ZooKeeper FAQ
Q: Why are only update requests A-linearizable?

A: Because the authors want reads to scale with the number of servers,
so they want to them to execute a server without requiring any
interaction with other servers. This comes at the cost of
consistency: they are allowed to return stale data.

Q: How does linearizability differ from serializability?

A: Serializability is a correctness condition that is typically used for
systems that provide transactions; that is, systems that support
grouping multiple operations into an atomic operations.

Linearizability is typically used for systems without transactions.
When the Zookeeper paper refers to "serializable" in their definition
of linearizability, they just mean a serial order.

We talk about serializability in subsequent papers.
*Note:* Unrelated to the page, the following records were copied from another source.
-- ==== Sys2Proof/Laws/State.lean ====
section
/-! SUPPORT. One lemma per field per update of the state, true by `rfl`: no later proof unfolds a record update. -/

namespace Sys2Proof.Machine

variable (s : State)

/-! ## `invalidateStages` -/

@[simp] theorem invalidateStages_wdata : (invalidateStages s).wdata = s.wdata := rfl
@[simp] theorem invalidateStages_rdata : (invalidateStages s).rdata = s.rdata := rfl
@[simp] theorem invalidateStages_err : (invalidateStages s).err = s.err := rfl
@[simp] theorem invalidateStages_errInfo : (invalidateStages s).errInfo = s.errInfo := rfl
@[simp] theorem invalidateStages_srcLen : (invalidateStages s).srcLen = s.srcLen := rfl
@[simp] theorem invalidateStages_src : (invalidateStages s).src = s.src := rfl
@[simp] theorem invalidateStages_out : (invalidateStages s).out = s.out := rfl
@[simp] theorem invalidateStages_inp : (invalidateStages s).inp = s.inp := rfl
@[simp] theorem invalidateStages_dst : (invalidateStages s).dst = s.dst := rfl
@[simp] theorem invalidateStages_dstLen : (invalidateStages s).dstLen = s.dstLen := rfl
@[simp] theorem invalidateStages_freqV : (invalidateStages s).freqV = false := rfl
@[simp] theorem invalidateStages_qV : (invalidateStages s).qV = false := rfl
@[simp] theorem invalidateStages_treeV : (invalidateStages s).treeV = false := rfl
@[simp] theorem invalidateStages_ctV : (invalidateStages s).ctV = false := rfl
@[simp] theorem invalidateStages_dstV : (invalidateStages s).dstV = s.dstV := rfl
@[simp] theorem invalidateStages_flagCleared : (invalidateStages s).flagCleared = true := rfl
@[simp] theorem invalidateStages_freq : (invalidateStages s).freq = s.freq := rfl
@[simp] theorem invalidateStages_q : (invalidateStages s).q = s.q := rfl
@[simp] theorem invalidateStages_qLen : (invalidateStages s).qLen = s.qLen := rfl
@[simp] theorem invalidateStages_nodes : (invalidateStages s).nodes = s.nodes := rfl
@[simp] theorem invalidateStages_nNodes : (invalidateStages s).nNodes = s.nNodes := rfl
@[simp] theorem invalidateStages_root : (invalidateStages s).root = s.root := rfl
@[simp] theorem invalidateStages_rootW : (invalidateStages s).rootW = s.rootW := rfl
@[simp] theorem invalidateStages_ct : (invalidateStages s).ct = s.ct := rfl
@[simp] theorem invalidateStages_ctLen : (invalidateStages s).ctLen = s.ctLen := rfl
@[simp] theorem invalidateStages_dmap : (invalidateStages s).dmap = s.dmap := rfl
@[simp] theorem invalidateStages_dmapLen : (invalidateStages s).dmapLen = s.dmapLen := rfl
@[simp] theorem invalidateStages_total : (invalidateStages s).total = s.total := rfl
@[simp] theorem invalidateStages_unique : (invalidateStages s).unique = s.unique := rfl
@[simp] theorem invalidateStages_emitted : (invalidateStages s).emitted = s.emitted := rfl
@[simp] theorem invalidateStages_params : (invalidateStages s).params = s.params := rfl
@[simp] theorem invalidateStages_pending : (invalidateStages s).pending = s.pending := rfl
@[simp] theorem invalidateStages_hostRead : (invalidateStages s).hostRead = s.hostRead := rfl
@[simp] theorem invalidateStages_fresh : (invalidateStages s).fresh = s.fresh := rfl

/-! ## `resetRegs` -/

@[simp] theorem resetRegs_wdata : (resetRegs s).wdata = 0#32 := rfl
@[simp] theorem resetRegs_rdata : (resetRegs s).rdata = 0#32 := rfl
@[simp] theorem resetRegs_err : (resetRegs s).err = none := rfl
@[simp] theorem resetRegs_errInfo : (resetRegs s).errInfo = 0#32 := rfl
@[simp] theorem resetRegs_srcLen : (resetRegs s).srcLen = 0#32 := rfl
@[simp] theorem resetRegs_src : (resetRegs s).src = s.src := rfl
@[simp] theorem resetRegs_out : (resetRegs s).out = ⟨0#8, 0#4, false, s.out.cbo, 0#64⟩ := rfl
@[simp] theorem resetRegs_inp : (resetRegs s).inp = ⟨0#8, 0#4, 0#64, false, s.inp.cbi, 0#64⟩ := rfl
@[simp] theorem resetRegs_dst : (resetRegs s).dst = s.dst := rfl
@[simp] theorem resetRegs_dstLen : (resetRegs s).dstLen = 0#32 := rfl
@[simp] theorem resetRegs_freqV : (resetRegs s).freqV = false := rfl
@[simp] theorem resetRegs_qV : (resetRegs s).qV = false := rfl
@[simp] theorem resetRegs_treeV : (resetRegs s).treeV = false := rfl
@[simp] theorem resetRegs_ctV : (resetRegs s).ctV = false := rfl
@[simp] theorem resetRegs_dstV : (resetRegs s).dstV = false := rfl
@[simp] theorem resetRegs_flagCleared : (resetRegs s).flagCleared = false := rfl
@[simp] theorem resetRegs_freq : (resetRegs s).freq = s.freq := rfl
@[simp] theorem resetRegs_q : (resetRegs s).q = s.q := rfl
@[simp] theorem resetRegs_qLen : (resetRegs s).qLen = 0#9 := rfl
@[simp] theorem resetRegs_nodes : (resetRegs s).nodes = s.nodes := rfl
@[simp] theorem resetRegs_nNodes : (resetRegs s).nNodes = 0#9 := rfl
@[simp] theorem resetRegs_root : (resetRegs s).root = 0#9 := rfl
@[simp] theorem resetRegs_rootW : (resetRegs s).rootW = 0#32 := rfl
@[simp] theorem resetRegs_ct : (resetRegs s).ct = s.ct := rfl
@[simp] theorem resetRegs_ctLen : (resetRegs s).ctLen = 0#9 := rfl
@[simp] theorem resetRegs_dmap : (resetRegs s).dmap = s.dmap := rfl
@[simp] theorem resetRegs_dmapLen : (resetRegs s).dmapLen = 0#16 := rfl
@[simp] theorem resetRegs_total : (resetRegs s).total = 0#32 := rfl
@[simp] theorem resetRegs_unique : (resetRegs s).unique = 0#16 := rfl
@[simp] theorem resetRegs_emitted : (resetRegs s).emitted = 0#32 := rfl
@[simp] theorem resetRegs_params : (resetRegs s).params = s.params := rfl
@[simp] theorem resetRegs_pending : (resetRegs s).pending = s.pending := rfl
@[simp] theorem resetRegs_hostRead : (resetRegs s).hostRead = s.hostRead := rfl
@[simp] theorem resetRegs_fresh : (resetRegs s).fresh = s.fresh := rfl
Here is a blog
post that explains the difference, if you are curious:
http://www.bailis.org/blog/linearizability-versus-serializability/

Although the blog post gives precise definitions, designers are not
that precise when using those terms when they describe their
system, so often you have to glean from the context what
correctness condition the designers are shooting for.

Q: What is pipelining?

Zookeeper "pipelines" the operations in the client API (create,
delete, exists, etc). What pipelining means here is that these
operations are executed asynchronously by clients. The client calls
create, delete, sends the operation to Zookeeper and then returns.
At some point later, Zookeeper invokes a callback on the client that
tells the client that the operation has been completed and what the
results are. This asynchronous interface allow a client to pipeline
many operations: after it issues the first, it can immediately issue a
second one, and so on. This allows the client to achieve high
throughput; it doesn't have to wait for each operation to complete
before starting a second one.

A worry with pipelining is that operations that are in flight might be
re-ordered, which would cause the problem that the authors to talk
about in 2.3. If a the leader has many write operations in flight
followed by write to ready, you don't want those operations to be
re-ordered, because then other clients may observe ready before the
preceding writes have been applied. To ensure that this cannot
happen, Zookeeper guarantees FIFO for client operations; that is the
client operations are applied in the order they have been issued.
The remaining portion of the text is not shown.